A 5 cm (2 ″) × 13 cm (5 ″) piece of FeS ₂ electrode about 0.1 mm thick (5 mil thick) was placed on a preheated hot plate with a surface temperature of 165 ° C. The electrode was supported on 0.03 mm (1.2 mil) thick Al foil and 86% FeS ₂ -7% polystyrene-block-poly (ethylene-ran-butylene). ) -Block-polystyrene (KRATON® G) —has a composition of 7% carbon. When the surface temperature of the electrode reaches 140 ° C., 1.0 g liquid of 50MEK: 50MEK-ST-UP (w / w) is used using an H-type airbrush (Paasche Air Brush Company). And sprayed on the electrode for 15 seconds. During spraying, a pressure of 276 kPa (40 psi) was used. Next, 2.0 g of liquid containing silica particles and PVDF was sprayed onto FeS ₂ for 1 minute. The electrode was then moved to an oven at 105 ° C. and evacuated for 16 hours to dry the solvent remaining in the electrode.

(Example 2)
A 10% (w / w) PVDF solution was formed as described in Example 1. 10 g of PVDF solution was then mixed with 3.75 g of the colloidal silica dispersion used in Example 1 with stirring to form a clear liquid used as a precursor for the PVDF / silica separator.

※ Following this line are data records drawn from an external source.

@[simp] theorem State.setMode_raw (s : State) (m : Mode) : (s.setMode m).raw = s.raw := rfl
@[simp] theorem State.setMode_filt (s : State) (m : Mode) : (s.setMode m).filt = s.filt := rfl
@[simp] theorem State.setMode_shad (s : State) (m : Mode) : (s.setMode m).shad = s.shad := rfl
@[simp] theorem State.setMode_latch (s : State) (m : Mode) : (s.setMode m).latch = s.latch := rfl
@[simp] theorem State.setMode_mode (s : State) (m : Mode) : (s.setMode m).mode = m := rfl
@[simp] theorem State.setMode_pay (s : State) (m : Mode) : (s.setMode m).pay = s.pay := rfl
@[simp] theorem State.setMode_mpay (s : State) (m : Mode) : (s.setMode m).mpay = s.mpay := rfl
@[simp] theorem State.setMode_tx (s : State) (m : Mode) : (s.setMode m).tx = s.tx := rfl
@[simp] theorem State.setMode_ctl (s : State) (m : Mode) : (s.setMode m).ctl = s.ctl := rfl
@[simp] theorem State.setMode_pending (s : State) (m : Mode) : (s.setMode m).pending = s.pending := rfl
@[simp] theorem State.setMode_truncMode (s : State) (m : Mode) : (s.setMode m).truncMode = s.truncMode := rfl
@[simp] theorem State.setMode_observer (s : State) (m : Mode) : (s.setMode m).observer = s.observer := rfl
@[simp] theorem State.setMode_sensor (s : State) (m : Mode) : (s.setMode m).sensor = s.sensor := rfl
@[simp] theorem State.setMode_draws (s : State) (m : Mode) : (s.setMode m).draws = s.draws := rfl
@[simp] theorem State.setMode_input (s : State) (m : Mode) : (s.setMode m).input = s.input := rfl
@[simp] theorem State.setMode_inside (s : State) (m : Mode) : (s.setMode m).inside = s.inside := rfl
@[simp] theorem State.setMode_turns (s : State) (m : Mode) : (s.setMode m).turns = s.turns := rfl

@[simp] theorem State.setPending_raw (s : State) (b : Bool) : (s.setPending b).raw = s.raw := rfl
@[simp] theorem State.setPending_filt (s : State) (b : Bool) : (s.setPending b).filt = s.filt := rfl
@[simp] theorem State.setPending_shad (s : State) (b : Bool) : (s.setPending b).shad = s.shad := rfl
@[simp] theorem State.setPending_latch (s : State) (b : Bool) : (s.setPending b).latch = s.latch := rfl
@[simp] theorem State.setPending_mode (s : State) (b : Bool) : (s.setPending b).mode = s.mode := rfl
@[simp] theorem State.setPending_pay (s : State) (b : Bool) : (s.setPending b).pay = s.pay := rfl
@[simp] theorem State.setPending_mpay (s : State) (b : Bool) : (s.setPending b).mpay = s.mpay := rfl
@[simp] theorem State.setPending_tx (s : State) (b : Bool) : (s.setPending b).tx = s.tx := rfl
@[simp] theorem State.setPending_ctl (s : State) (b : Bool) : (s.setPending b).ctl = s.ctl := rfl
@[simp] theorem State.setPending_pending (s : State) (b : Bool) : (s.setPending b).pending = b := rfl
@[simp] theorem State.setPending_truncMode (s : State) (b : Bool) : (s.setPending b).truncMode = s.truncMode := rfl
@[simp] theorem State.setPending_observer (s : State) (b : Bool) : (s.setPending b).observer = s.observer := rfl
@[simp] theorem State.setPending_sensor (s : State) (b : Bool) : (s.setPending b).sensor = s.sensor := rfl
@[simp] theorem State.setPending_draws (s : State) (b : Bool) : (s.setPending b).draws = s.draws := rfl
@[simp] theorem State.setPending_input (s : State) (b : Bool) : (s.setPending b).input = s.input := rfl
@[simp] theorem State.setPending_inside (s : State) (b : Bool) : (s.setPending b).inside = s.inside := rfl
@[simp] theorem State.setPending_turns (s : State) (b : Bool) : (s.setPending b).turns = s.turns := rfl

@[simp] theorem State.setPay_raw (s : State) (m : Memory) : (s.setPay m).raw = s.raw := rfl
@[simp] theorem State.setPay_filt (s : State) (m : Memory) : (s.setPay m).filt = s.filt := rfl
@[simp] theorem State.setPay_shad (s : State) (m : Memory) : (s.setPay m).shad = s.shad := rfl
@[simp] theorem State.setPay_latch (s : State) (m : Memory) : (s.setPay m).latch = s.latch := rfl
@[simp] theorem State.setPay_mode (s : State) (m : Memory) : (s.setPay m).mode = s.mode := rfl
@[simp] theorem State.setPay_pay (s : State) (m : Memory) : (s.setPay m).pay = m := rfl
@[simp] theorem State.setPay_mpay (s : State) (m : Memory) : (s.setPay m).mpay = s.mpay := rfl
@[simp] theorem State.setPay_tx (s : State) (m : Memory) : (s.setPay m).tx = s.tx := rfl
@[simp] theorem State.setPay_ctl (s : State) (m : Memory) : (s.setPay m).ctl = s.ctl := rfl
@[simp] theorem State.setPay_pending (s : State) (m : Memory) : (s.setPay m).pending = s.pending := rfl
@[simp] theorem State.setPay_truncMode (s : State) (m : Memory) : (s.setPay m).truncMode = s.truncMode := rfl
@[simp] theorem State.setPay_observer (s : State) (m : Memory) : (s.setPay m).observer = s.observer := rfl
@[simp] theorem State.setPay_sensor (s : State) (m : Memory) : (s.setPay m).sensor = s.sensor := rfl
@[simp] theorem State.setPay_draws (s : State) (m : Memory) : (s.setPay m).draws = s.draws := rfl
@[simp] theorem State.setPay_input (s : State) (m : Memory) : (s.setPay m).input = s.input := rfl
@[simp] theorem State.setPay_inside (s : State) (m : Memory) : (s.setPay m).inside = s.inside := rfl
@[simp] theorem State.setPay_turns (s : State) (m : Memory) : (s.setPay m).turns = s.turns := rfl

@[simp] theorem State.setMpay_raw (s : State) (m : Memory) : (s.setMpay m).raw = s.raw := rfl
@[simp] theorem State.setMpay_filt (s : State) (m : Memory) : (s.setMpay m).filt = s.filt := rfl
@[simp] theorem State.setMpay_shad (s : State) (m : Memory) : (s.setMpay m).shad = s.shad := rfl
@[simp] theorem State.setMpay_latch (s : State) (m : Memory) : (s.setMpay m).latch = s.latch := rfl
@[simp] theorem State.setMpay_mode (s : State) (m : Memory) : (s.setMpay m).mode = s.mode := rfl
@[simp] theorem State.setMpay_pay (s : State) (m : Memory) : (s.setMpay m).pay = s.pay := rfl
@[simp] theorem State.setMpay_mpay (s : State) (m : Memory) : (s.setMpay m).mpay = m := rfl
@[simp] theorem State.setMpay_tx (s : State) (m : Memory) : (s.setMpay m).tx = s.tx := rfl
@[simp] theorem State.setMpay_ctl (s : State) (m : Memory) : (s.setMpay m).ctl = s.ctl := rfl
@[simp] theorem State.setMpay_pending (s : State) (m : Memory) : (s.setMpay m).pending = s.pending := rfl
@[simp] theorem State.setMpay_truncMode (s : State) (m : Memory) : (s.setMpay m).truncMode = s.truncMode := rfl
@[simp] theorem State.setMpay_observer (s : State) (m : Memory) : (s.setMpay m).observer = s.observer := rfl
@[simp] theorem State.setMpay_sensor (s : State) (m : Memory) : (s.setMpay m).sensor = s.sensor := rfl
@[simp] theorem State.setMpay_draws (s : State) (m : Memory) : (s.setMpay m).draws = s.draws := rfl
@[simp] theorem State.setMpay_input (s : State) (m : Memory) : (s.setMpay m).input = s.input := rfl
@[simp] theorem State.setMpay_inside (s : State) (m : Memory) : (s.setMpay m).inside = s.inside := rfl
@[simp] theorem State.setMpay_turns (s : State) (m : Memory) : (s.setMpay m).turns = s.turns := rfl

@[simp] theorem State.emit_raw (s : State) (k : EventKind) (p : List Byte) : (s.emit k p).raw = s.raw := rfl
@[simp] theorem State.emit_filt (s : State) (k : EventKind) (p : List Byte) : (s.emit k p).filt = s.filt := rfl
@[simp] theorem State.emit_shad (s : State) (k : EventKind) (p : List Byte) : (s.emit k p).shad = s.shad := rfl
@[simp] theorem State.emit_latch (s : State) (k : EventKind) (p : List Byte) : (s.emit k p).latch = s.latch := rfl
@[simp] theorem State.emit_mode (s : State) (k : EventKind) (p : List Byte) : (s.emit k p).mode = s.mode := rfl
@[simp] theorem State.emit_pay (s : State) (k : EventKind) (p : List Byte) : (s.emit k p).pay = s.pay := rfl
@[simp] theorem State.emit_mpay (s : State) (k : EventKind) (p : List Byte) : (s.emit k p).mpay = s.mpay := rfl
@[simp] theorem State.emit_tx (s : State) (k : EventKind) (p : List Byte) : (s.emit k p).tx = s.tx ++ [(k, p)] := rfl
@[simp] theorem State.emit_ctl (s : State) (k : EventKind) (p : List Byte) : (s.emit k p).ctl = s.ctl := rfl
@[simp] theorem State.emit_pending (s : State) (k : EventKind) (p : List Byte) : (s.emit k p).pending = s.pending := rfl
@[simp] theorem State.emit_truncMode (s : State) (k : EventKind) (p : List Byte) : (s.emit k p).truncMode = s.truncMode := rfl
@[simp] theorem State.emit_observer (s : State) (k : EventKind) (p : List Byte) : (s.emit k p).observer = s.observer := rfl
@[simp] theorem State.emit_sensor (s : State) (k : EventKind) (p : List Byte) : (s.emit k p).sensor = s.sensor := rfl
@[simp] theorem State.emit_draws (s : State) (k : EventKind) (p : List Byte) : (s.emit k p).draws = s.draws := rfl
@[simp] theorem State.emit_input (s : State) (k : EventKind) (p : List Byte) : (s.emit k p).input = s.input := rfl
@[simp] theorem State.emit_inside (s : State) (k : EventKind) (p : List Byte) : (s.emit k p).inside = s.inside := rfl
@[simp] theorem State.emit_turns (s : State) (k : EventKind) (p : List Byte) : (s.emit k p).turns = s.turns := rfl

@[simp] theorem State.control_raw (s : State) (e : CtlEvent) : (s.control e).raw = s.raw := rfl
@[simp] theorem State.control_filt (s : State) (e : CtlEvent) : (s.control e).filt = s.filt := rfl
@[simp] theorem State.control_shad (s : State) (e : CtlEvent) : (s.control e).shad = s.shad := rfl
@[simp] theorem State.control_latch (s : State) (e : CtlEvent) : (s.control e).latch = s.latch := rfl
@[simp] theorem State.control_mode (s : State) (e : CtlEvent) : (s.control e).mode = s.mode := rfl
@[simp] theorem State.control_pay (s : State) (e : CtlEvent) : (s.control e).pay = s.pay := rfl
@[simp] theorem State.control_mpay (s : State) (e : CtlEvent) : (s.control e).mpay = s.mpay := rfl
@[simp] theorem State.control_tx (s : State) (e : CtlEvent) : (s.control e).tx = s.tx := rfl
@[simp] theorem State.control_ctl (s : State) (e : CtlEvent) : (s.control e).ctl = s.ctl ++ [e] := rfl
@[simp] theorem State.control_pending (s : State) (e : CtlEvent) : (s.control e).pending = s.pending := rfl
@[simp] theorem State.control_truncMode (s : State) (e : CtlEvent) : (s.control e).truncMode = s.truncMode := rfl
@[simp] theorem State.control_observer (s : State) (e : CtlEvent) : (s.control e).observer = s.observer := rfl
@[simp] theorem State.control_sensor (s : State) (e : CtlEvent) : (s.control e).sensor = s.sensor := rfl
@[simp] theorem State.control_draws (s : State) (e : CtlEvent) : (s.control e).draws = s.draws := rfl
@[simp] theorem State.control_input (s : State) (e : CtlEvent) : (s.control e).input = s.input := rfl
@[simp] theorem State.control_inside (s : State) (e : CtlEvent) : (s.control e).inside = s.inside := rfl
@[simp] theorem State.control_turns (s : State) (e : CtlEvent) : (s.control e).turns = s.turns := rfl
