/-- What a sequence leaves in each lane of FILT: the blend of its old value and what was read (R92, R120). -/
theorem State.pollSequence_filtVal (s : State) (k : Fin 6) :
    s.pollSequence.filtVal k = emaInt s.truncMode (s.filtVal k) (s.pollSequence.rawVal k) := by
  have hfilt : s.pollSequence.filtVal k = s.readSensor.filterStep.filtVal k :=
    congrArg (fun r : Lanes Reg => (r.get k).value.toInt) s.pollSequence_frame.1
  have hraw : s.pollSequence.rawVal k = s.readSensor.rawVal k :=
    congrArg (fun r : Lanes Reg => (r.get k).value.toInt) s.pollSequence_raw
  have hold : s.readSensor.filtVal k = s.filtVal k :=
    congrArg (fun r : Lanes Reg => (r.get k).value.toInt) s.readSensor_filt
  rw [hfilt, hraw, State.filterStep_filtVal, hold, s.readSensor_truncMode]

/-! ### What is logged -/

theorem State.transition_tx (s : State) (new : Mode) : (s.transition new).tx = s.tx := by cases new <;> rfl

theorem State.transition_observer (s : State) (new : Mode) : (s.transition new).observer = s.observer := by
  cases new <;> rfl

/-- A transition signals after what was signalled before (R20, R73, R74). -/
theorem State.transition_ctl (s : State) (new : Mode) : ∃ more, (s.transition new).ctl = s.ctl ++ more := by
  cases new with
  | disabled => exact ⟨[.sensorSleep true, .irqPath false], List.append_assoc _ _ _⟩
  | enabled => exact ⟨[.irqPath true, .sensorSleep false], List.append_assoc _ _ _⟩

/-- SETMODE signals after what was signalled before (R20). -/
theorem State.changeMode_ctl (s : State) (origin : Origin) (new : Mode) :
    ∃ more, (s.changeMode origin new).ctl = s.ctl ++ more := by
  rcases s.changeMode_cases origin new with ⟨-, h⟩ | ⟨-, h | h⟩ <;> rw [h]
  · exact ⟨[], (List.append_nil _).symm⟩
  · exact s.transition_ctl new
  · obtain ⟨more, hmore⟩ := s.transition_ctl new
    exact ⟨more, (State.announce_get State.ctl (s.transition new) new).trans hmore⟩

/-- The mode-change event is sent once or not at all, and surely sent with no observer (R77, R115). -/
theorem State.announce_tx (s : State) (new : Mode) :
    ((s.announce new).tx = s.tx ∨ (s.announce new).tx = s.tx ++ [(.modeChange, modePayload new)]) ∧
      (s.observer = .absent → (s.announce new).tx = s.tx ++ [(.modeChange, modePayload new)]) := by
  obtain ⟨honce, habsent, -⟩ := (s.buildMode new).offer_frame .modeChange (modePayload new) (modeFields new)
  exact ⟨honce, habsent⟩

/-- SETMODE sends the mode-change event once or not at all (R77). -/
theorem State.changeMode_tx (s : State) (origin : Origin) (new : Mode) :
    (s.changeMode origin new).tx = s.tx ∨ (s.changeMode origin new).tx = s.tx ++ [(.modeChange, modePayload new)] := by
  rcases s.changeMode_cases origin new with ⟨-, h⟩ | ⟨-, h | h⟩ <;> rw [h]
  · exact .inl rfl
  · exact .inl (s.transition_tx new)
  · have hsent := ((s.transition new).announce_tx new).1
    rw [s.transition_tx] at hsent
    exact hsent

/-- A commanded SETMODE sends nothing (R72, R77). -/
theorem State.changeMode_command_tx (s : State) (new : Mode) : (s.changeMode .command new).tx = s.tx := by
  by_cases h : new = s.mode
  · rw [h, State.changeMode_same]
  · rw [State.changeMode_command h, State.transition_tx]

theorem State.readSensor_tx (s : State) : s.readSensor.tx = s.tx := State.readSensor_get State.tx s
theorem State.readSensor_ctl (s : State) : s.readSensor.ctl = s.ctl := State.readSensor_get State.ctl s

/-- A sequence sends the payload of the new FILT once or not at all, and surely once with no observer (R115, R120). -/
theorem State.pollSequence_tx (s : State) :
    (s.pollSequence.tx = s.tx ∨ s.pollSequence.tx = s.tx ++ [(.motionData, s.pollSequence.pay.bytes)]) ∧
      (s.observer = .absent → s.pollSequence.tx = s.tx ++ [(.motionData, s.pollSequence.pay.bytes)]) := by
  obtain ⟨honce, habsent, -⟩ := s.readSensor.filterStep.buildMotion.offer_frame .motionData
    (motionPayload (regValues s.readSensor.filterStep.filt)) (motionFields (regValues s.readSensor.filterStep.filt))
  rw [State.pollSequence_pay, payOf_bytes, ← State.readSensor_tx s]
  exact ⟨honce, fun h => habsent (s.readSensor_observer.trans h)⟩

/-! ### Whether an observer is registered (R25) -/

theorem State.changeMode_absent_iff (s : State) (origin : Origin) (new : Mode) :
    (s.changeMode origin new).observer = .absent ↔ s.observer = .absent := by
  rcases s.changeMode_cases origin new with ⟨-, h⟩ | ⟨-, h | h⟩ <;> rw [h]
  · rw [s.transition_observer]
  · rw [← s.transition_observer new]
    exact ((s.transition new).buildMode new).offer_absent_iff .modeChange (modePayload new) (modeFields new)

theorem State.pollSequence_absent_iff (s : State) : s.pollSequence.observer = .absent ↔ s.observer = .absent := by
  rw [← s.readSensor_observer]
  exact s.readSensor.filterStep.buildMotion.offer_absent_iff _ _ _

end Sys2Proof.Machine
end

section
/-! Steps (R62, R38, R45; entries 7, 18): an operation performed whole or begun, and what enters an operation in progress. -/

namespace Sys2Proof.Machine

/-- An operation is performed by its meaning where the turn does not ask for parts, or it has none (entry 18). -/
theorem perform_eq_exec {i : Instr} {turn : Turn} {s : State} (h : turn ≠ .parts ∨ begin i s = none) :
    perform i turn s = exec i s := by
  rcases perform_cases i turn s with he | ⟨u, parts, ht, hb, -⟩
  · exact he
  · rcases h with h | h
    · exact absurd ht h
    · rw [hb] at h; cases h

/-- An operation that has parts begins where the turn asks for them (entry 18). -/
theorem perform_eq_begun {i : Instr} {turn : Turn} {s t : State} {parts : List Task} (ht : turn = .parts)
    (hb : begin i s = some (t, parts)) : perform i turn s = .next (t.pushInside parts) := by
  subst ht
  simp [perform, hb]

/-- Between operations, a top-level request is performed without its packet and its turn (R62; entries 7, 18). -/
theorem step_of_request {s : State} {p : Packet} {rest : List Packet} {i : Instr} (hi : s.inside = [])
    (hq : s.input = p :: rest) (hd : decode p = .ok i) (ht : isTopLevel i = true) :
    step s = perform i s.turn (s.setInput rest).nextTurn := by
  rw [step_of_idle hi, takeRequest_ok hq hd, ht]
  rfl

/-- Between operations, a micro-operation asked for is refused (R62). -/
theorem step_of_microRequest {s : State} {p : Packet} {rest : List Packet} {i : Instr} (hi : s.inside = [])
    (hq : s.input = p :: rest) (hd : decode p = .ok i) (ht : isTopLevel i = false) :
    step s = .refused .onlyInsideAnOperation := by
  rw [step_of_idle hi, takeRequest_ok hq hd, ht]
  rfl

/-- The rest of POLL is its sequence, if LCLR found a sample pending, and else nothing (R120). -/
theorem performTask_pollRest (turn : Turn) (s : State) :
    performTask .pollRest turn s = .next (s.pushInside
      (if s.pending = true then [.op .rdsens, .op .fstep, .op .encmd, .gateBuilt .motionData] else [])) := by
  cases h : s.pending
  · simp only [performTask, h]; rfl
  · simp only [performTask, h]; rfl

/-- Inside an operation, on the outside's turn, a step lets an IRQ or a reset in (R38, R45). -/
theorem step_of_wait {s : State} (hi : s.inside ≠ []) (ht : s.turn = .outside) : step s = takeInside s := by
  obtain ⟨task, rest, hi⟩ := List.exists_cons_of_ne_nil hi
  exact step_of_outside hi ht

/-- Only an IRQ and a reset enter an operation in progress (R38). -/
theorem entersAnywhere_iff {i : Instr} : entersAnywhere i = true ↔ i = .reset ∨ i = .irq := by
  cases i <;> simp [entersAnywhere]

/-- What may enter takes effect without its packet and its turn. -/
theorem takeInside_of_enters {s : State} {i : Instr} {rest : List Packet} (hq : s.input = encode i :: rest)
    (hi : entersAnywhere i = true) : takeInside s = exec i (s.setInput rest).nextTurn := by
  have hd : decode (encode i) = .ok i := by rcases entersAnywhere_iff.1 hi with rfl | rfl <;> rfl
  simp [takeInside, State.nextPacket_cons hq, hd, hi]

/-- IRQ changes LATCH at most (R70, R71). -/
theorem exec_irq_frame (s : State) : ∃ t, exec .irq s = .next t ∧ { t with latch := s.latch } = s := by
  cases hm : s.mode with
  | disabled => exact ⟨s, exec_irq_of_disabled hm, rfl⟩
  | enabled => exact ⟨s.setLatch true, exec_irq_of_enabled hm, rfl⟩

end Sys2Proof.Machine

open Sys2Proof Sys2Proof.Machine

/-- Settles O1, clause by clause: a request or a task is performed whole or begun, as the turn and its parts say. -/
theorem stepPerformsRequestedOperation : Obligations.StepPerformsRequestedOperation := by
  refine ⟨?request, ?undecodable, ?idle, ?task, ?pollRest, ?gateBuilt⟩
  case request =>
    intro s p rest i hi hq hd ht
    refine ⟨(decodedPacketIsTheEncoding p i hd).1, fun h => ?_, fun t parts hturn hb => ?_⟩
    · rw [step_of_request hi hq hd ht]
      exact perform_eq_exec h
    · rw [step_of_request hi hq hd ht]
      exact perform_eq_begun hturn hb
  case undecodable =>
    intro s p rest e hi hq hd
    rw [step_of_idle hi, takeRequest_error hq hd]
  case idle =>
    intro s hi hq
    rw [step_of_idle hi, takeRequest_nil hq]
  case task =>
    intro s i rest hi ht
    rw [step_of_task hi ht]
    refine ⟨fun h => perform_eq_exec (h.imp_left fun hw => ?_), fun t parts hturn hb => perform_eq_begun hturn hb⟩
    rw [hw]
    decide
  case pollRest =>
    intro s rest hi ht
    rw [step_of_task hi ht]
    exact performTask_pollRest _ _
  case gateBuilt =>
    intro s kind rest hi
    have hbuilt : ((s.setInside rest).nextTurn).built kind = s.built kind := by cases kind <;> rfl
    constructor
    · intro hw
      rw [step_of_task hi (by rw [hw]; decide), performTask, hbuilt]
      exact perform_eq_exec (.inl (by rw [hw]; decide))
    · intro t parts hturn hb
      rw [step_of_task hi (by rw [hturn]; decide), performTask, hbuilt]
      exact perform_eq_begun hturn hb

/-- Settles O2: a micro-operation's request is refused or passed over, and what a step performs or begins otherwise with
nothing in progress is a top-level operation. -/
theorem microOperationsHappenOnlyInside : Obligations.MicroOperationsHappenOnlyInside := by
  refine ⟨fun s p rest i hq hd ht => ⟨fun hi => step_of_microRequest hi hq hd ht, fun hi hturn => ?passed⟩, ?begun⟩
  case passed =>
    rw [step_of_wait hi hturn]
    rcases takeInside_cases s with ⟨p', rest', j, hq', hd', hj, -⟩ | h
    · obtain ⟨rfl, rfl⟩ := List.cons.inj (hq.symm.trans hq')
      obtain rfl := Except.ok.inj (hd.symm.trans hd')
      rcases entersAnywhere_iff.1 hj with rfl | rfl <;> cases ht
    · exact h
  case begun =>
    intro s t hi hs
    cases hq : s.input with
    | nil => rw [step_of_idle hi, takeRequest_nil hq] at hs; cases hs; exact .inl rfl
    | cons p rest =>
      cases hd : decode p with
      | error e => rw [step_of_idle hi, takeRequest_error hq hd] at hs; cases hs
      | ok i =>
        cases ht : isTopLevel i
        · rw [step_of_microRequest hi hq hd ht] at hs; cases hs
        · refine .inr ⟨p, rest, i, rfl, hd, ht, ?_⟩
          rw [step_of_request hi hq hd ht] at hs
          rcases perform_cases i s.turn (s.setInput rest).nextTurn with he | ⟨u, parts, hturn, hb, he⟩
          · exact .inl (he.symm.trans hs)
          · rw [he] at hs
            cases hs
            obtain ⟨rfl, -, hparts⟩ := begin_topLevel ht hb
            have hinside : (((s.setInput rest).nextTurn).pushInside parts).inside = parts := by simp [hi]
            refine .inr ⟨hturn, by rw [hinside]; exact hparts, ?_⟩
            rw [hinside]
            refine hb.trans ?_
            rw [← hi]
            rfl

The electrode was coated using the same procedure as described in Example 1 except that 2.5 g of liquid containing silica particles and PVDF was sprayed onto FeS ₂ for 1 minute 30 seconds. . As in Example 1, the electrode was then moved to an oven at 105 ° C. and evacuated for 16 hours to dry the solvent remaining in the electrode.

(Example 3)
PVDF / silica - coated with silica separator, electrochemical performance of the FeS ₂ electrode was evaluated in 2032Li / FeS ₂ coin cells. The 2032 battery consists of a piece of Li foil (diameter: 14 mm (9/16 ")) 0.2 mm thick (8 mil thick) on one of the FeS ₂ electrodes coated with PVDF / silica-silica separator ( Diameter: 11 mm (7/16 ")) and assembled by lamination. An electrolyte of 1M LiI in a mixture of 1,2 dimethoxyethane and 1,3 dioxolane (v / v = 45/55) was used. The discharge performance of the resulting Li / FeS ₂ battery was evaluated by discharging the battery intermittently at a current of 8, 4, 2, and 1 mA to a voltage cut-off of 0.6 V (the battery was discharged). Paused for 2 hours). The energy gained from the discharge at each current is displayed in FIG. 3, in which the electrode / separator composite of Example 1 is labeled “PVDF / silica-silica 1” and the composite of Example 2 is , “PVDF / silica-silica 2”. For comparison, 2032Li batteries based on uncoated FeS ₂ electrodes and Celgard 2400 separators were assembled, and the discharge data for these batteries are also shown in FIG.

(Example 4)
A 10% (w / w) PVDF solution was formed as described in Example 1. 10 g of PVDF solution is then added to 2.5 g of colloidal silica (grade MIBK-ST, Nissan Chemical America Corporation, silica content in colloid: 30%, spherical silica dispersed in MBIK. (Average particle size: 10-15 nanometers) and mixed with stirring to form a clear liquid used as a precursor for PVDF / silica separator.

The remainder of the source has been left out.